Dataset excerpts:
/-- An instruction would make a wave of its group take a trap while accesses of the wave's other groups, which have issued, are not complete:
these complete first (R223). -/
def trapsEarly (s : State) (r : Host.Outcome State Fault Refusal) : Bool :=
  match s.cur, r with
  | some g, .next t => g.mem.any (fun m => match Tbl.find s.waves m.1, Tbl.find t.waves m.1 with
    | some w, some x => w.pends.any (unfinished w) && trapped w x
    | _, _ => false)
  | _, _ => false

/-- The instruction of the group is tried again, having performed nothing; in the waves that it makes take a trap only that is left of it. -/
def tryAgain (s : State) (r : Host.Outcome State Fault Refusal) : State :=
  let traps := fun (wid : Nat) (w : Wave) => match r with
    | .next t => (Tbl.find t.waves wid).any (trapped w)
    | _ => false
  match s.cur with
  | none => s
  | some g => (dedup (g.mem.map (fun m => m.1))).foldl (fun s wid => s.updWave wid (fun w =>
      { w with pend := { w.pend with hold := some (if traps wid w then .trap else .retry) } })) s

end State

end Sys2Proof.Machine
end

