-- ==== Sys2Proof/Machine/Operands.lean ====
section
/-!
DEFINITION. Registers and operands (R274, R278, R294), and the frame of every instruction: what a lane instruction does for the
threads of its group (R147, R154, R160, R223, R231, R259, R295), and what a uniform instruction does for its wave (R156, R159).
-/

namespace Sys2Proof.Machine

/-! ## Registers -/

namespace Wave

/-- A v register of a lane. -/
def vreg (w : Wave) (lane r : Nat) : Word := Tbl.getD w.v (lane * 128 + r) 0

/-- A v register pair of a lane, the even register low (R294). -/
def vpair (w : Wave) (lane r : Nat) : DWord := BitVec.ofNat 64 ((w.vreg lane r).toNat + 2 ^ 32 * (w.vreg lane (r + 1)).toNat)

def setV (w : Wave) (lane r : Nat) (x : Word) : Wave := { w with v := Tbl.putS 0 w.v (lane * 128 + r) x }

/-- A predicate of a lane; p127 is always true (R278). -/
def preg (w : Wave) (lane r : Nat) : Bool := r == 127 || Tbl.getD w.p (lane * 128 + r) false

/-- A write of a predicate; a write to p127 is discarded (R278). -/
def setP (w : Wave) (lane r : Nat) (x : Bool) : Wave :=
  if r == 127 then w else { w with p := Tbl.putS false w.p (lane * 128 + r) x }

/-- A uniform register. -/
def sreg (w : Wave) (r : Nat) : DWord := Tbl.getD w.s r 0
def setS (w : Wave) (r : Nat) (x : DWord) : Wave := { w with s := Tbl.putS 0 w.s r x }

/-- A buffer-record register. -/
def breg (w : Wave) (r : Nat) : RecBits := Tbl.getD w.b r 0
def setB (w : Wave) (r : Nat) (x : RecBits) : Wave := { w with b := Tbl.putS 0 w.b r x }

/-- The thread on a lane. -/
def thread (w : Wave) (lane : Nat) : Thread := w.threads.getD lane ⟨0, none, true, 0, none⟩

/-- Changes the thread on a lane. -/
def updThread (w : Wave) (lane : Nat) (f : Thread → Thread) : Wave := { w with threads := w.threads.modify lane f }

/-- The guard of a lane, evaluated (R160). -/
def guardOn (w : Wave) (lane : Nat) : Bool :=
  match (w.thread lane).guard with
  | none => true
  | some (p, n) => w.preg lane p.val != n

/-- The v register is a live-in of the wave's open region (R230). -/
def liveV (w : Wave) (r : Nat) : Bool :=
  match w.region with
  | none => false
  | some g => g.mask.getLsbD r

/-- Region checks apply: a region is open and the wave is not in its handler (R231). -/
def guarded (w : Wave) : Bool := w.region.isSome && !w.inh

end Wave

/-- Writes of v registers of one lane. -/
abbrev VWrites := List (Nat × Word)

/-- A result in one register, or in a pair (R294). -/
def vwrite (pair : Bool) (d x : Nat) : VWrites :=
  if pair then [(d, BitVec.ofNat 32 x), (d + 1, BitVec.ofNat 32 (x / 2 ^ 32))] else [(d, BitVec.ofNat 32 x)]

/-- The registers that an operand of `n` registers names. -/
def block (r n : Nat) : List Nat := (List.range n).map (r + ·)

/-- The registers of an operand in one register or a pair. -/
def regsOf (pair : Bool) (r : VReg) : List Nat := block r.val (if pair then 2 else 1)

end Sys2Proof.Machine

namespace Sys2Proof

/-- The registers that a vb operand names. -/
def VOp.regs (pair : Bool) : VOp → List Nat
  | .reg r => Machine.regsOf pair r
  | .lit _ => []

/-- The size in bytes of an instruction with a vb operand (R274). -/
def VOp.size : VOp → Nat
  | .reg _ => 4
  | .lit _ => 8

/-- The size in bytes of an instruction with an sb operand. -/
def SOp.size : SOp → Nat
  | .reg _ => 4
  | .lit _ => 8

/-- A 32-bit vb operand. -/
def VOp.get (w : Machine.Wave) (lane : Nat) : VOp → Word
  | .reg r => w.vreg lane r.val
  | .lit x => x

end Sys2Proof

namespace Sys2Proof.Machine
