-- ==== Sys2Proof/Machine/Retire.lean ====
section
/-!
DEFINITION. Team barriers (R368) and the end of threads, waves and teams (R149, R376).
-/

namespace Sys2Proof.Machine

namespace State

/-! ## Team barriers (R368) -/

/-- Every non-retired wave of the team has arrived in the current phase; an evicted wave is not counted as arrived (R117). -/
def phaseFull (s : State) (t phase : Nat) : Bool :=
  (s.wavesOf t).all (fun e => e.2.retired || (e.2.evicted.isNone && e.2.arrived == some phase))

/-- Releases a wave at the completion of a phase: its arrival no longer stands, and a WAIT or SYNC that it was parked in is over.
The acquire at team scope does nothing more (R213). -/
def releaseBar (s : State) (wid : Nat) : State :=
  s.updWave wid (fun w =>
    let w := { w with arrived := none, barPc := none }
    if w.park == .bar then { w.pass 4 with park := .no } else w)

/-- Completes the phase of a team's barrier where it is full (R368). -/
def checkPhase (s : State) (t : Nat) : State :=
  match Tbl.find s.teams t with
  | none => s
  | some k =>
    if s.phaseFull t k.phase && (s.wavesOf t).any (fun e => e.2.arrived == some k.phase) then
      (s.wavesOf t).foldl (fun s e => s.releaseBar e.1) (s.updTeam t (fun k => { k with phase := k.phase + 1 }))
    else s

/-! ## Retirement (R149) -/

/-- The throttle causes of a wave that has retired pass to the team's elected wave (R376). -/
def passThrottle (s : State) (t wid : Nat) : State :=
  match Tbl.find s.waves wid, s.elected t with
  | some w, some e =>
    let th := w.async.filter (fun a => a.1 == 0x70 || a.1 == 0x71)
    (s.updWave wid (fun w => { w with async := w.async.filter (fun a => a.1 != 0x70 && a.1 != 0x71) })).updWave e
      (fun w => { w with async := w.async ++ th })
  | _, _ => s

/-- A team retires: all its waves have retired, its engine jobs have ended and no store of its waves waits in the side log (R149,
LE 21). -/
def checkTeam (s : State) (t : Nat) : State :=
  match Tbl.find s.teams t with
  | none => s
  | some k =>
    let ws := s.wavesOf t
    if ws.all (fun e => e.2.retired) && (s.jobsOf t).all (fun e => e.2.card.isEmpty) && !(ws.any (fun e => s.logPending e.1 || s.storeQueued e.1)) && k.loc == .resident then
      let run := s.ran k
      let st := ws.foldl (fun m e => stampMax m (s.releaseStamp e.1)) (0, 0)
      (((s.updGrid k.grid (fun g => { g with retired := g.retired + 1, times := (run :: g.times).take 16, did := stampMax g.did st })).removeTeam t).boundary k.core).gridCheck k.grid
    else s

/-- A wave whose threads have all exited retires: its slabs and place are free, its throttle causes pass on, a barrier phase may
complete, its team may come to rest or retire (R149, R368, R376, R123). -/
def waveRetired (s : State) (wid : Nat) : State :=
  match Tbl.find s.waves wid with
  | none => s
  | some w =>
    if w.retired then
      let c := (s.placeOf w).1
      (((((s.passThrottle w.team wid).checkPhase w.team).freed c).lendLater c).rested w.team).checkTeam w.team
    else s

end State

end Sys2Proof.Machine
end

Problem details:
From the entries above, copy out every line where the string "Bool" appears.

Result:
def trapsEarly (s : State) (r : Host.Outcome State Fault Refusal) : Bool :=
def preg (w : Wave) (lane r : Nat) : Bool := r == 127 || Tbl.getD w.p (lane * 128 + r) false
def setP (w : Wave) (lane r : Nat) (x : Bool) : Wave :=
def guardOn (w : Wave) (lane : Nat) : Bool :=
def liveV (w : Wave) (r : Nat) : Bool :=
def guarded (w : Wave) : Bool := w.region.isSome && !w.inh
def vwrite (pair : Bool) (d x : Nat) : VWrites :=
def regsOf (pair : Bool) (r : VReg) : List Nat := block r.val (if pair then 2 else 1)
def VOp.regs (pair : Bool) : VOp → List Nat
def phaseFull (s : State) (t phase : Nat) : Bool :=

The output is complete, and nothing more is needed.